There are sequences that appear in nature time and time again, ones that seem to define the very basis of our reality and coordinate how everything comes together. One of these numbers is the Fibonacci sequence, and it can be found in the most surprising of places. Fibonacci Day commemorates this sequence and the man who brought it to our attention in 1202.

History of Fibonacci Day
Who’s the man? That would be Leonardo of Pisa, known today as Fibonacci. He was not the first to think of it however, just the first to bring it to the European world and bring awareness to its importance in the furthering of science. The sequence itself first appeared in Indian Mathematics, known as Virahanka numbers, and was connected with Sanskrit prosody. The number sequence is also tied to the golden ratio and the golden triangle, both of which appear again and again in nature, as does the sequence itself.

Where might you ask? It is in the most fundamental of things, from the petals of the yellow chamomile, the complex and seemingly random branching of a trees limbs, and these are just a few. Look deeper and you’ll find them within the pine cone and the shape of an unfurling fern, and in a truly strange one, it describes the family tree of bees and is deeply important to apiarists as a result. The sequence has also inspired songs, such as that by the illustrious Doctor Steel, simply called “Fibonacci Sequence”. It’s definitely worth taking the time to check out, and then listen to the rest of his stuff!

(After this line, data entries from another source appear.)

-- ==== Sys2Proof/Laws/InputFrames.lean ====
section
/-! SUPPORT. Which blocks the asks, the ring input and the timebase may change. No operation of the part touches the queue of
commands. -/

namespace Sys2Proof.Machine

section
variable (s : State)

/-- The blocks that some ask changes. -/
def askBlocks : List Block :=
  [.position, .track, .scan, .eval, .routing, .heads, .clock, .stackers, .tally, .store, .cond, .ring]

/-! ## The asks -/

theorem serveLinkStatus_frame : changesOnly [.ring] s (serveLinkStatus s).state := modifyCounters_frame s _
theorem applyMode_frame (m) :
    changesOnly [.track, .scan, .eval, .routing, .heads, .stackers, .tally, .cond, .ring] s (applyMode m s) := by
  cases m
  · exact enterStopped_frame s
  · exact (setMode_frame s _).mono rfl
  · exact (drainIfEmpty_frame _).chain ((setMode_frame s _).mono rfl) rfl
  · exact (setMode_frame s _).mono rfl
theorem applyEntry_frame (e) : changesOnly [.track, .heads, .tally, .cond, .ring] s (applyEntry s e) :=
  changesOnly.iteSame ((enableHead_frame s _).mono rfl) (disableHead_frame s _)
theorem modeTests_frame (m es) :
    changesOnly [.track, .scan, .eval, .routing, .heads, .stackers, .tally, .cond, .ring] s (modeTests m es s).state := by
  unfold modeTests
  split
  · exact (setFlag_frame s _).mono rfl
  · split
    · exact changesOnly.refl _ s
    · exact (changesOnly.foldl (fun s e => applyEntry_frame s e) _ _).chain (applyMode_frame s _) rfl
theorem serveMode_frame (t e) :
    changesOnly [.track, .scan, .eval, .routing, .heads, .stackers, .tally, .cond, .ring] s (serveMode t e s).state := by
  unfold serveMode
  split
  · split
    · exact changesOnly.refl _ s
    · exact modeTests_frame s _ _
  · exact changesOnly.refl _ s
theorem serveTableOpen_frame (t f n) : changesOnly [.store] s (serveTableOpen t f n s).state := by
  unfold serveTableOpen
  split
  · exact changesOnly.refl _ s
  · split
    · exact changesOnly.refl _ s
    · split
      · exact changesOnly.refl _ s
      · exact setLoad_frame s _
theorem serveTableRow_frame (r) : changesOnly [.store, .cond, .ring] s (serveTableRow r s).state := by
  unfold serveTableRow
  split
  · exact changesOnly.refl _ s
  · split
    · exact changesOnly.refl _ s
    · split
      · exact abortLoad_frame s
      · exact (setLoad_frame s _).mono rfl
theorem serveTableCommit_frame (x) :
    changesOnly [.position, .stackers, .store, .cond, .ring] s (serveTableCommit x s).state := by
  unfold serveTableCommit
  have a := (abortLoad_frame s).mono rfl (cs := [.position, .stackers, .store, .cond, .ring])
  split
  · exact changesOnly.refl _ s
  · split
    · exact changesOnly.refl _ s
    · split
      · exact a
      · split
        · exact a
        · split
          · exact a
          · split
            · exact a
            · exact commitLoad_frame s _
theorem serveTableAbort_frame : changesOnly [.store] s (serveTableAbort s).state := setLoad_frame s _
theorem tableReadFrom_frame (k t r) : changesOnly [.store] s (tableReadFrom k t r s).state := by
  unfold tableReadFrom
  split
  · exact changesOnly.refl _ s
  · exact withStore_frame s _
theorem serveTableRead_frame (k p) : changesOnly [.store] s (serveTableRead k p s).state := by
  unfold serveTableRead
  split
  · exact tableReadFrom_frame s _ _ _
  · split
    · exact changesOnly.refl _ s
    · exact tableReadFrom_frame s _ _ _
theorem serveProtect_frame (ids) : changesOnly [.store] s (serveProtect ids s).state := by
  unfold serveProtect
  split
  · exact changesOnly.refl _ s
  · split
    · exact changesOnly.refl _ s
    · exact withStore_frame s _
theorem serveTallyFreeze_frame (o) : changesOnly [.tally] s (serveTallyFreeze o s).state := by
  unfold serveTallyFreeze
  split
  · exact withTally_frame s _
  · exact changesOnly.refl _ s
theorem serveTallyRead_frame (k i) : changesOnly [.tally] s (serveTallyRead k i s).state := by
  cases i <;> simp only [serveTallyRead] <;> split <;> first | exact changesOnly.refl _ s | exact withTally_frame s _
theorem serveClockSet_frame (y m d h mi se w) : changesOnly [.clock] s (serveClockSet y m d h mi se w s).state := by
  unfold serveClockSet
  simp only
  split
  · exact withClock_frame s _
  · exact changesOnly.refl _ s
theorem serveFlagsClear_frame (w) : changesOnly [.cond] s (serveFlagsClear w s).state := withCond_frame s _
theorem serveMaskSet_frame (w) : changesOnly [.cond] s (serveMaskSet w s).state := withCond_frame s _
theorem serveHeadControl_frame (h a) :
    changesOnly [.track, .heads, .tally, .cond, .ring] s (serveHeadControl h a s).state := by
  unfold serveHeadControl
  split
  · simp only
    split
    · exact changesOnly.refl _ s
    · exact headAction_frame s _ _
  · exact changesOnly.refl _ s
theorem serveStackerSweep_frame (w) : changesOnly [.stackers, .cond, .ring] s (serveStackerSweep w s).state :=
  changesOnly.foldl (fun s n => sweep_frame s n) _ s
theorem serveTrackRead_frame (q) : changesOnly [.track] s (serveTrackRead q s).state := withTrack_frame s _

theorem served_ite {cs : List Block} {p : Prop} [Decidable p] {a b : Served} (h : changesOnly cs s a.state)
    (k : changesOnly cs s b.state) : changesOnly cs s (if p then a else b).state := by
  split
  · exact h
  · exact k

/-- Serving an ask leaves the timebase, the count of choices and the queue of commands. -/
theorem serve_frame (c args) : changesOnly askBlocks s (serve c args s).state := by
  have bad : changesOnly askBlocks s (badLength s).state := changesOnly.refl _ s
  have same : ∀ r : Served, r.state = s → changesOnly askBlocks s r.state := fun r h => h ▸ changesOnly.refl _ _
  refine served_ite s (served_ite s (same _ rfl) bad) ?_
  refine served_ite s (same _ rfl) ?_
  refine served_ite s (served_ite s ((serveLinkStatus_frame s).mono rfl) bad) ?_
  refine served_ite s ?_ ?_
  · split
    · exact served_ite s ((serveMode_frame s _ _).mono rfl) bad
    · exact bad
  refine served_ite s bad ?_
  refine served_ite s ?_ ?_
  · split
    · exact (serveTableOpen_frame s _ _ _).mono rfl
    · exact bad
  refine served_ite s ((serveTableRow_frame s _).mono rfl) ?_
  refine served_ite s ?_ ?_
  · split
    · exact (serveTableCommit_frame s _).mono rfl
    · exact bad
  refine served_ite s (served_ite s ((serveTableAbort_frame s).mono rfl) bad) ?_
  refine served_ite s ?_ ?_
  · split
    · exact (serveTableRead_frame s _ _).mono rfl
    · exact (serveTableRead_frame s _ _).mono rfl
    · exact bad
  refine served_ite s (served_ite s ((serveProtect_frame s _).mono rfl) bad) ?_
  refine served_ite s ?_ ?_
  · split
    · exact (serveTallyFreeze_frame s _).mono rfl
    · exact bad
  refine served_ite s ?_ ?_
  · split
    · exact (serveTallyRead_frame s _ _).mono rfl
    · exact (serveTallyRead_frame s _ _).mono rfl
    · exact bad
  refine served_ite s ?_ ?_
  · split
    · exact (serveClockSet_frame s _ _ _ _ _ _ _).mono rfl
    · exact bad
  refine served_ite s (served_ite s (same _ rfl) bad) ?_
  refine served_ite s (served_ite s (same _ rfl) bad) ?_
  refine served_ite s ?_ ?_
  · split
    · exact (serveFlagsClear_frame s _).mono rfl
    · exact bad
  refine served_ite s ?_ ?_
  · split
    · exact (serveMaskSet_frame s _).mono rfl
    · exact bad
  refine served_ite s ?_ ?_
  · split
    · exact (serveHeadControl_frame s _ _).mono rfl
    · exact bad
  refine served_ite s ?_ ?_
  · split
    · exact (serveStackerSweep_frame s _).mono rfl
    · exact bad
  refine served_ite s ?_ (same _ rfl)
  split
  · exact (serveTrackRead_frame s _).mono rfl
  · exact (serveTrackRead_frame s _).mono rfl
  · exact bad

/-! ## The intake -/

theorem joinParts_frame (d c st) (ds : List (List Byte)) :
    ∀ n s, changesOnly [.ring] s (joinParts d c st n ds s) := by
  induction ds with
  | nil => exact fun n s => changesOnly.refl _ s
  | cons x xs ih =>
    intro n s
    cases xs with
    | nil => exact joinAnswer_frame s _
    | cons y ys => exact (joinAnswer_frame s _).trans (ih _ _)
theorem joinWhole_frame (d c r) : changesOnly [.ring] r.state (joinWhole d c r) := joinParts_frame _ _ _ _ _ _
theorem resetBlocks_frame :
    changesOnly [.track, .scan, .eval, .routing, .heads, .stackers, .tally, .store] s (resetBlocks s) :=
  (setLoad_frame _ _).chain ((withStackers_frame _ _).chain ((setMode_frame _ _).chain ((resetHeads_frame _).chain
    ((abandonLettersQuiet_frame s).mono rfl) rfl) rfl) rfl) rfl
theorem resyncLamp_frame (n) : changesOnly [.stackers, .ring] s (resyncLamp s n) :=
  (issueLamp_frame _ _).chain ((modifyStacker_frame s _ _).mono rfl) rfl
theorem laneReset_frame (q) :
    changesOnly [.track, .scan, .eval, .routing, .heads, .stackers, .tally, .store, .cond, .ring] s (laneReset q s) :=
  (withCond_frame _ _).chain ((changesOnly.foldl (fun s n => resyncLamp_frame s n) _ _).chain ((joinAnswer_frame _ _).chain
    ((withRing_frame _ _).chain ((resetBlocks_frame s).mono rfl) rfl) rfl) rfl) rfl
theorem serveAsk_frame (a) : changesOnly askBlocks s (serveAsk a s) :=
  changesOnly.iteSame ((laneReset_frame s _).mono rfl)
    ((joinWhole_frame _ _ _).chain ((setReserved_frame _ _).chain ((serve_frame _ _ _).chain
      ((setReserved_frame s _).mono rfl) rfl) rfl) rfl)
theorem serveAsks_frame (n : Nat) : ∀ s, changesOnly askBlocks s (serveAsks n s) := by
  induction n with
  | zero => exact fun s => changesOnly.refl _ s
  | succ n ih =>
    intro s
    unfold serveAsks
    split
    · exact changesOnly.refl _ s
    · exact changesOnly.iteSame ((ih _).chain ((serveAsk_frame _ _).chain ((popIntake_frame s).mono rfl) rfl) rfl)
        (changesOnly.refl _ s)
theorem serveIntake_frame : changesOnly askBlocks s (serveIntake s) := serveAsks_frame _ s
theorem takeAsk_frame (q c args) : changesOnly askBlocks s (takeAsk q c args s) := by
  unfold takeAsk
  split
  · exact (modifyCounters_frame s _).mono rfl
  · exact changesOnly.iteSame ((serveIntake_frame _).chain ((withRing_frame s _).mono rfl) rfl) ((withRing_frame s _).mono rfl)

/-! ## The ring input -/

/-- The blocks that some frame changes. -/
def frameBlocks : List Block := askBlocks ++ [.choices]

theorem discardBadFrame_frame : changesOnly [.cond, .ring] s (discardBadFrame s) :=
  (setFlag_frame _ _).chain ((modifyCounters_frame s _).mono rfl) rfl
theorem forwardFrame_frame (f) : changesOnly [.cond, .ring] s (forwardFrame f s) :=
  changesOnly.iteSame ((joinForward_frame s f).mono rfl) ((setFlag_frame _ _).chain ((modifyCounters_frame s _).mono rfl) rfl)
theorem takeMessage_frame (q m) : changesOnly frameBlocks s (takeMessage q m s) := by
  cases m
  · exact (takePosition_frame s _).mono rfl
  · exact (leadEdgeAt_frame _ _).chain ((takePosition_frame s _).mono rfl) rfl
  · exact (trailEdgeAt_frame _ _).chain ((takePosition_frame s _).mono rfl) rfl
  · exact (takeLine_frame _ _ _ _).chain ((takePosition_frame s _).mono rfl) rfl
  · exact (arriveReport_frame s _ _).mono rfl
  · exact (sweptReport_frame s _).mono rfl
  · exact (headfaultReport_frame s _ _).mono rfl
  · exact (purgedoneReport_frame s _ _).mono rfl
  · exact (takeAsk_frame s _ _ _).mono rfl
theorem takeFrame_frame (f) : changesOnly frameBlocks s (takeFrame f s) := by
  unfold takeFrame
  split
  · exact takeMessage_frame s _ _
  · exact (countUnknownKind_frame s).mono rfl
theorem routeFrame_frame (f : Frame) (taken : State → State) (h : ∀ s, changesOnly frameBlocks s (taken s)) :
    changesOnly frameBlocks s (routeFrame f taken s) :=
  changesOnly.iteSame (changesOnly.refl _ s) (changesOnly.iteSame (h s)
    (changesOnly.iteSame ((h _).chain ((forwardFrame_frame s f).mono rfl) rfl) ((forwardFrame_frame s f).mono rfl)))
theorem receive_frame (f) : changesOnly frameBlocks s (receive f s) :=
  changesOnly.iteSame ((discardBadFrame_frame s).mono rfl) (routeFrame_frame s f _ fun s => takeFrame_frame s f)
theorem receiveBytes_frame (bs) : changesOnly frameBlocks s (receiveBytes bs s) := by
  unfold receiveBytes
  split
  · exact (discardBadFrame_frame s).mono rfl
  · exact receive_frame s _
theorem deliver_frame (d q m) : changesOnly frameBlocks s (deliver d q m s) :=
  changesOnly.iteSame ((discardBadFrame_frame s).mono rfl) (routeFrame_frame s _ _ fun s => takeMessage_frame s _ m)

/-! ## The timebase -/

theorem windowMillisecond_frame (h) : changesOnly [.heads] s (windowMillisecond h s) := by
  unfold windowMillisecond
  split
  · exact changesOnly.refl _ s
  · exact changesOnly.iteSame (windowExpiry_frame s h) (modifyHead_frame s _ _)
theorem purgeMillisecond_frame (h) : changesOnly [.heads, .cond, .ring] s (purgeMillisecond h s) := by
  unfold purgeMillisecond
  split
  · exact changesOnly.refl _ s
  · exact changesOnly.iteSame (purgeExpiry_frame s h) ((modifyHead_frame s _ _).mono rfl)
theorem restartMillisecond_frame (h) : changesOnly [.heads] s (restartMillisecond h s) := by
  unfold restartMillisecond
  split
  · exact changesOnly.refl _ s
  · exact changesOnly.iteSame (restartExpiry_frame s h) (modifyHead_frame s _ _)
theorem headMillisecond_frame (h) : changesOnly [.heads, .cond, .ring] s (headMillisecond s h) :=
  (restartMillisecond_frame _ h).chain ((purgeMillisecond_frame _ h).chain ((windowMillisecond_frame s h).mono rfl) rfl) rfl
theorem millisecondEvent_frame : changesOnly [.heads, .cond, .ring] s (millisecondEvent s) :=
  changesOnly.foldl (fun s h => headMillisecond_frame s h) _ s
theorem millisecondTick_frame : changesOnly [.heads, .cond, .ring, .time] s (millisecondTick s) :=
  changesOnly.iteSame ((withTime_frame s _).mono rfl) ((millisecondEvent_frame _).chain ((withTime_frame s _).mono rfl) rfl)
theorem secondTick_frame : changesOnly [.clock] s (secondTick s) :=
  changesOnly.iteSame (withClock_frame s _) (secondEventAt_frame s)
theorem timebaseTick_frame : changesOnly [.heads, .clock, .cond, .ring, .time] s (timebaseTick s) :=
  changesOnly.iteSame (changesOnly.refl _ s) ((secondTick_frame _).chain ((millisecondTick_frame s).mono rfl) rfl)
theorem grantNext_frame : changesOnly askBlocks s (grantNext s) :=
  changesOnly.iteSame ((serveIntake_frame _).chain ((grant_frame s).mono rfl) rfl) ((grant_frame s).mono rfl)
theorem completeSending_frame : changesOnly askBlocks s (completeSending s) :=
  changesOnly.iteSame ((grantNext_frame _).chain ((withRing_frame s _).mono rfl) rfl) (changesOnly.refl _ s)

end

end Sys2Proof.Machine
end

How to Celebrate Fibonacci Day
Celebrating Fibonacci Day is best done by studying and researching the Fibonacci sequence, and going out in nature and finding where it exists, which is everywhere! You can even look in your own home and yard and find places where the Fibonacci sequence structures the world around you. You can also take some time to research the great man himself, and all of those who have built off his work. There’s so much about the Fibonacci sequence that leads to fascinating discoveries and even just reading about it is a pure joy! So get out there on Fibonacci Day, listen to some great music, and learn a bit more about the world around you.